Overhead vs FairDisCo: ~15% longer (due to color transformations)


Hyperparameter Tuning

Critical Hyperparameters

1. Lambda_reg (CIRCLe Regularization Strength)

Recommended range: 0.1-0.3

Value Effect Use Case
0.1 Weak regularization, minimal accuracy trade-off Conservative, prioritize accuracy
0.2 Balanced (recommended starting point) Default
0.3 Strong regularization, better fairness Aggressive fairness
0.4+ Risk of over-regularization (accuracy drop >3%) Experimental

Tuning strategy:

# Grid search
for lambda_reg in 0.1 0.2 0.3; do
    python experiments/fairness/train_circle.py \
        --lambda_reg $lambda_reg \
        --config configs/circle_config.yaml
done

# Evaluate: Minimize (AUROC_gap + ECE) while maintaining accuracy >88%

2. Target FSTs

Options: - [1, 6]: Extreme tones (default, most robust) - [1, 3, 6]: Additional mid-tone (slower, marginally better) - [1]: Single target (faster, less robust) - [1, 2, 3, 4, 5, 6]: All FSTs (6× overhead, overkill)

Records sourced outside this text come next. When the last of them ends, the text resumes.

/-- A call runs the child to its end and then, when that is no fault, the caller on. -/
theorem nestedRun_call (hp : s.active.pc < memCap) {child : Frame}
    (h : exec s.active.fetch s = .next ((s.adv 1).pushFrame child)) (hs : s.status = .running) :
    nestedRun (fuel + 1) s = (nestedRun fuel ((s.adv 1).pushFrame child)).bind fun u =>
      if u.status = .running then nestedRun fuel (s.resumed u) else some u := by
  have hlt : ¬ memCap ≤ s.active.pc := Nat.not_le.mpr hp
  simp only [nestedRun, hlt, h, State.depth]
  cases nestedRun fuel ((s.adv 1).pushFrame child) <;> simp [State.resumed, hs]

end

/-- More fuel changes no answer. -/
theorem nestedRun_mono {fuel fuel' : Nat} {s u : State} (hs : s.status = .running) (h : nestedRun fuel s = some u)
    (hle : fuel ≤ fuel') : nestedRun fuel' s = some u := by
  induction fuel generalizing fuel' s u with
  | zero => simp [nestedRun] at h
  | succ fuel ih =>
    obtain ⟨m, rfl⟩ : ∃ m, fuel' = m + 1 := ⟨fuel' - 1, by omega⟩
    have hle' : fuel ≤ m := Nat.le_of_succ_le_succ hle
    by_cases hp : memCap ≤ s.active.pc
    · rwa [nestedRun_end hp] at h ⊢
    have hp := Nat.lt_of_not_le hp
    obtain ⟨t, ht, hout⟩ := exec_outgoing hs s.active.fetch
    cases hout with
    | fault r hr =>
      have hstop : t.status ≠ .running := by simp [hr]
      rwa [nestedRun_fault hp ht hstop] at h ⊢
    | stays hrun hf =>
      rw [nestedRun_stays hp ht hrun hf] at h ⊢
      exact ih hrun h hle'
    | call child =>
      rw [nestedRun_call hp ht hs, Option.bind_eq_some_iff] at h ⊢
      obtain ⟨v, hv, h⟩ := h
      refine ⟨v, ih (called_running hs child) hv hle', ?_⟩
      split at h
      · rw [if_pos ‹_›]
        exact ih (resumed_running hs v) h hle'
      · rwa [if_neg ‹_›]

/-- A nested run ends at the end of its own frame, the callers kept, or at a fault; and the block reaches its end by steps. -/
theorem nestedRun_sound {fuel : Nat} {s u : State} (hs : s.status = .running) (h : nestedRun fuel s = some u) :
    (∃ n, stepsTo n s u) ∧
      ((u.status = .running ∧ u.parents = s.parents ∧ memCap ≤ u.active.pc) ∨ ∃ r, u.status = .faulted r) := by
  induction fuel generalizing s u with
  | zero => simp [nestedRun] at h
  | succ fuel ih =>
    by_cases hp : memCap ≤ s.active.pc
    · rw [nestedRun_end hp] at h
      obtain rfl := Option.some.inj h
      exact ⟨⟨0, rfl⟩, .inl ⟨hs, rfl, hp⟩⟩
    have hp := Nat.lt_of_not_le hp
    obtain ⟨t, ht, hout⟩ := exec_outgoing hs s.active.fetch
    have hstep : step s = .next t := (step_eq_exec hs hp).trans ht
    cases hout with
    | fault r hr =>
      have hstop : t.status ≠ .running := by simp [hr]
      rw [nestedRun_fault hp ht hstop] at h
      obtain rfl := Option.some.inj h
      exact ⟨⟨1, t, hstep, rfl⟩, .inr ⟨r, hr⟩⟩
    | stays hrun hf =>
      rw [nestedRun_stays hp ht hrun hf] at h
      obtain ⟨⟨n, hn⟩, hend⟩ := ih hrun h
      exact ⟨⟨n + 1, t, hstep, hn⟩, hf ▸ hend⟩
    | call child =>
      rw [nestedRun_call hp ht hs, Option.bind_eq_some_iff] at h
      obtain ⟨v, hv, h⟩ := h
      obtain ⟨⟨n, hn⟩, ⟨hrun, hf, hend⟩ | ⟨r, hr⟩⟩ := ih (called_running hs child) hv
      · rw [if_pos hrun] at h
        obtain ⟨⟨m, hm⟩, hend'⟩ := ih (resumed_running hs v) h
        have hreturn : step v = .next (s.resumed v) := step_return hs hn hrun hend hf
        have hchild : stepsTo (n + 1) s v := ⟨_, hstep, hn⟩
        have hrest : stepsTo (m + 1) v u := ⟨_, hreturn, hm⟩
        exact ⟨⟨_, stepsTo_trans hchild hrest⟩, hend'⟩
      · have hstop : v.status ≠ .running := by simp [hr]
        rw [if_neg hstop] at h
        obtain rfl := Option.some.inj h
        exact ⟨⟨n + 1, _, hstep, hn⟩, .inr ⟨r, hr⟩⟩

/-- A run of steps that ends passes through the end of the nested run from its first state, by induction on its length: a
child's run and the caller's run after it are both shorter. -/
theorem nestedRun_complete {n : Nat} {s t : State} (hs : s.status = .running) (h : stepsTo n s t)
    (ht : t.status ≠ .running) : ∃ fuel u, nestedRun fuel s = some u ∧
      ((u.status ≠ .running ∧ t = u) ∨ (u.status = .running ∧ ∃ m, m ≤ n ∧ stepsTo m u t)) := by
  induction n using Nat.strong_induction_on generalizing s with
  | _ n ih =>
    by_cases hp : memCap ≤ s.active.pc
    · exact ⟨1, s, nestedRun_end hp, .inr ⟨hs, n, le_refl n, h⟩⟩
    have hp := Nat.lt_of_not_le hp
    obtain ⟨n, v, rfl, hv, hn⟩ := stepsTo_first h hs ht
    obtain ⟨v', hexec, hout⟩ := exec_outgoing hs s.active.fetch
    obtain rfl : v' = v := by simpa [step_eq_exec hs hp, hexec] using hv
    cases hout with
    | fault r hr =>
      have hstop : v'.status ≠ .running := by simp [hr]
      exact ⟨1, v', nestedRun_fault hp hexec hstop, .inl ⟨hstop, stepsTo_stopped hn hstop⟩⟩
    | stays hrun hf =>
      obtain ⟨fuel, u, hu, hend⟩ := ih n (Nat.lt_succ_self n) hrun hn
      refine ⟨fuel + 1, u, (nestedRun_stays hp hexec hrun hf).trans hu, hend.imp id (And.imp id ?_)⟩
      exact fun ⟨m, hm, hmt⟩ => ⟨m, Nat.le_succ_of_le hm, hmt⟩
    | call child =>
      obtain ⟨fuel, u, hu, ⟨hstop, htu⟩ | ⟨hrun, m, hm, hmt⟩⟩ := ih n (Nat.lt_succ_self n) (called_running hs child) hn
      · refine ⟨fuel + 1, u, ?_, .inl ⟨hstop, htu⟩⟩
        rw [nestedRun_call hp hexec hs, hu, Option.bind_some, if_neg hstop]
      · obtain ⟨⟨_, hchild⟩, ⟨-, hf, hend⟩ | ⟨r, hr⟩⟩ :=
          nestedRun_sound (called_running hs child) hu
        case inr => simp [hrun] at hr
        obtain ⟨m, w, rfl, hw, hwt⟩ := stepsTo_first hmt hrun ht
        have hreturn : step u = .next (s.resumed u) := step_return hs hchild hrun hend hf
        obtain rfl : s.resumed u = w := by simpa [hreturn] using hw
        obtain ⟨fuel', u', hu', hend'⟩ := ih m (by omega) (resumed_running hs u) hwt
        refine ⟨max fuel fuel' + 1, u', ?_, hend'.imp id (And.imp id fun ⟨k, hk, hkt⟩ => ⟨k, by omega, hkt⟩)⟩
        rw [nestedRun_call hp hexec hs, nestedRun_mono (called_running hs child) hu (Nat.le_max_left ..),
          Option.bind_some, if_pos hrun]
        exact nestedRun_mono (resumed_running hs u) hu' (Nat.le_max_right ..)

end Sys2Proof.Machine

open Sys2Proof Sys2Proof.Machine

/-- Settles O47, by induction on the fuel. -/
theorem nestedRunIsAStackRun : Obligations.NestedRunIsAStackRun := fun _ _ _ => nestedRun_sound

/-- Settles O48: at depth 1 the one step after the end of the nested run halts the block. -/
theorem endedStackRunIsANestedRun : Obligations.EndedStackRunIsANestedRun := by
  intro n s t hs htop h ht
  obtain ⟨fuel, u, hu, ⟨hstop, htu⟩ | ⟨hrun, m, -, hmt⟩⟩ := nestedRun_complete hs h ht
  · exact ⟨fuel, u, hu, .inr ⟨hstop, htu⟩⟩
  · obtain ⟨-, ⟨-, hf, hend⟩ | ⟨r, hr⟩⟩ := nestedRun_sound hs hu
    case inr => simp [hrun] at hr
    obtain ⟨m, w, rfl, hw, hwt⟩ := stepsTo_first hmt hrun ht
    have hhalt : step u = .next { u with status := .halted } := by
      rw [step_of_end hrun hend, endFrame_top (hf.trans htop)]
    obtain rfl : { u with status := .halted } = w := Host.Outcome.next.inj (hhalt.symm.trans hw)
    exact ⟨fuel, u, hu, .inl ⟨hrun, stepsTo_stopped hwt (by simp)⟩⟩

end

section
/-! SUPPORT. The host's operations: what each answers in each status, what load writes and dump reads in the top-level frame,
and how a run ends. Settles O12, O49 to O54 (70_reset_and_hazards.md, 10_state.md R31, R35). -/

namespace Sys2Proof.Machine

/-! ## Refusals and answers -/

theorem hostStart_running {s : State} (h : s.status = .running) : hostStart s = .refused .hostActsWhileRunning :=
  betweenRuns_running h _

theorem hostStart_faulted {s : State} {r : FaultRecord} (h : s.status = .faulted r) :
    hostStart s = .refused (.runAfterFault r) := by
  simp [hostStart, betweenRuns, h]

theorem hostStart_stopped {s : State} (h : s.status = .idle ∨ s.status = .halted) :
    hostStart s = .next { s with status := .running } :=
  hostStart_next.mpr ⟨h, rfl⟩

theorem hostRun_running {s : State} (n : Nat) (h : s.status = .running) : hostRun n s = .unavailable := by
  rw [hostRun, hostStart_running h]

theorem hostRun_faulted {s : State} {r : FaultRecord} (n : Nat) (h : s.status = .faulted r) : hostRun n s = .ended s := by
  rw [hostRun, hostStart_faulted h]

theorem hostRun_stopped {s : State} (n : Nat) (h : s.status = .idle ∨ s.status = .halted) :
    hostRun n s = runLoop n { s with status := .running } := by
  rw [hostRun, hostStart_stopped h]

/-! ## A followed run -/

theorem runLoop_stopped {s : State} (n : Nat) (h : s.status ≠ .running) : runLoop n s = .ended s := by
  cases n with
  | zero => simp [runLoop, h]
  | succ n =>
    cases hs : s.status with
    | running => exact absurd hs h
    | _ => simp [runLoop, step, hs]

theorem runLoop_next {s t : State} (n : Nat) (h : step s = .next t) : runLoop (n + 1) s = runLoop n t := by
  rw [runLoop, h]

/-- A step leads to Running, Halted or Faulted, never to Idle (10_state.md R31). -/
theorem step_status_ne_idle {s t : State} (h : step s = .next t) : t.status ≠ .idle := by
  have hs := (step_cases h).1
  rcases faultIsPrecise s t hs h with hrun | ⟨rfl, -⟩ | ⟨r, -, -, rfl⟩ <;> simp [*]

theorem ended_of_ne {s : State} (h1 : s.status ≠ .running) (h2 : s.status ≠ .idle) :
    s.status = .halted ∨ ∃ r, s.status = .faulted r := by
  cases hs : s.status with
  | idle => exact absurd hs h2
  | running => exact absurd hs h1
  | halted => exact .inl rfl
  | faulted r => exact .inr ⟨r, rfl⟩

/-- A followed run that ended took at most as many steps as it was followed, and ended Halted or Faulted (R273). -/
theorem runLoop_ended {n : Nat} {s t : State} (hs : s.status ≠ .idle) (h : runLoop n s = .ended t) :
    (∃ m, m ≤ n ∧ stepsTo m s t) ∧ (t.status = .halted ∨ ∃ r, t.status = .faulted r) := by
  induction n generalizing s with
  | zero =>
    have hstop : s.status ≠ .running := fun hrun => by simp [runLoop, hrun] at h
    obtain rfl : s = t := by simpa [runLoop, hstop] using h
    exact ⟨⟨0, le_refl 0, rfl⟩, ended_of_ne hstop hs⟩
  | succ n ih =>
    by_cases hrun : s.status = .running
    · obtain ⟨u, hu⟩ := step_total hrun
      rw [runLoop_next n hu] at h
      obtain ⟨⟨m, hm, hmt⟩, hend⟩ := ih (step_status_ne_idle hu) h
      exact ⟨⟨m + 1, Nat.succ_le_succ hm, u, hu, hmt⟩, hend⟩
    · rw [runLoop_stopped _ hrun] at h
      obtain rfl := RunAnswer.ended.inj h
      exact ⟨⟨0, Nat.zero_le _, rfl⟩, ended_of_ne hrun hs⟩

Recommendation: Stick with [1, 6] for optimal speed/performance trade-off.

3. Distance Metric

Options: - l2: Squared Euclidean distance (default, well-tested) - cosine: Angular distance (alternative, similar performance) - l1: Manhattan distance (experimental)

Benchmark:

python experiments/fairness/train_circle.py --distance_metric l2  # Default
python experiments/fairness/train_circle.py --distance_metric cosine  # Alternative

4. Learning Rate

FairDisCo default: 1e-4 CIRCLe default: 1e-4 (same)

When fine-tuning from FairDisCo checkpoint: - Use lower LR: 5e-5 or 3e-5 - Reduce epochs: 50 instead of 100

Validation Metrics

Monitor these metrics to guide hyperparameter tuning:

  1. AUROC Gap (primary fairness metric)
  2. Target: <0.04 (33% reduction from FairDisCo's 0.08)
  3. Formula: max(AUROC_per_FST) - min(AUROC_per_FST)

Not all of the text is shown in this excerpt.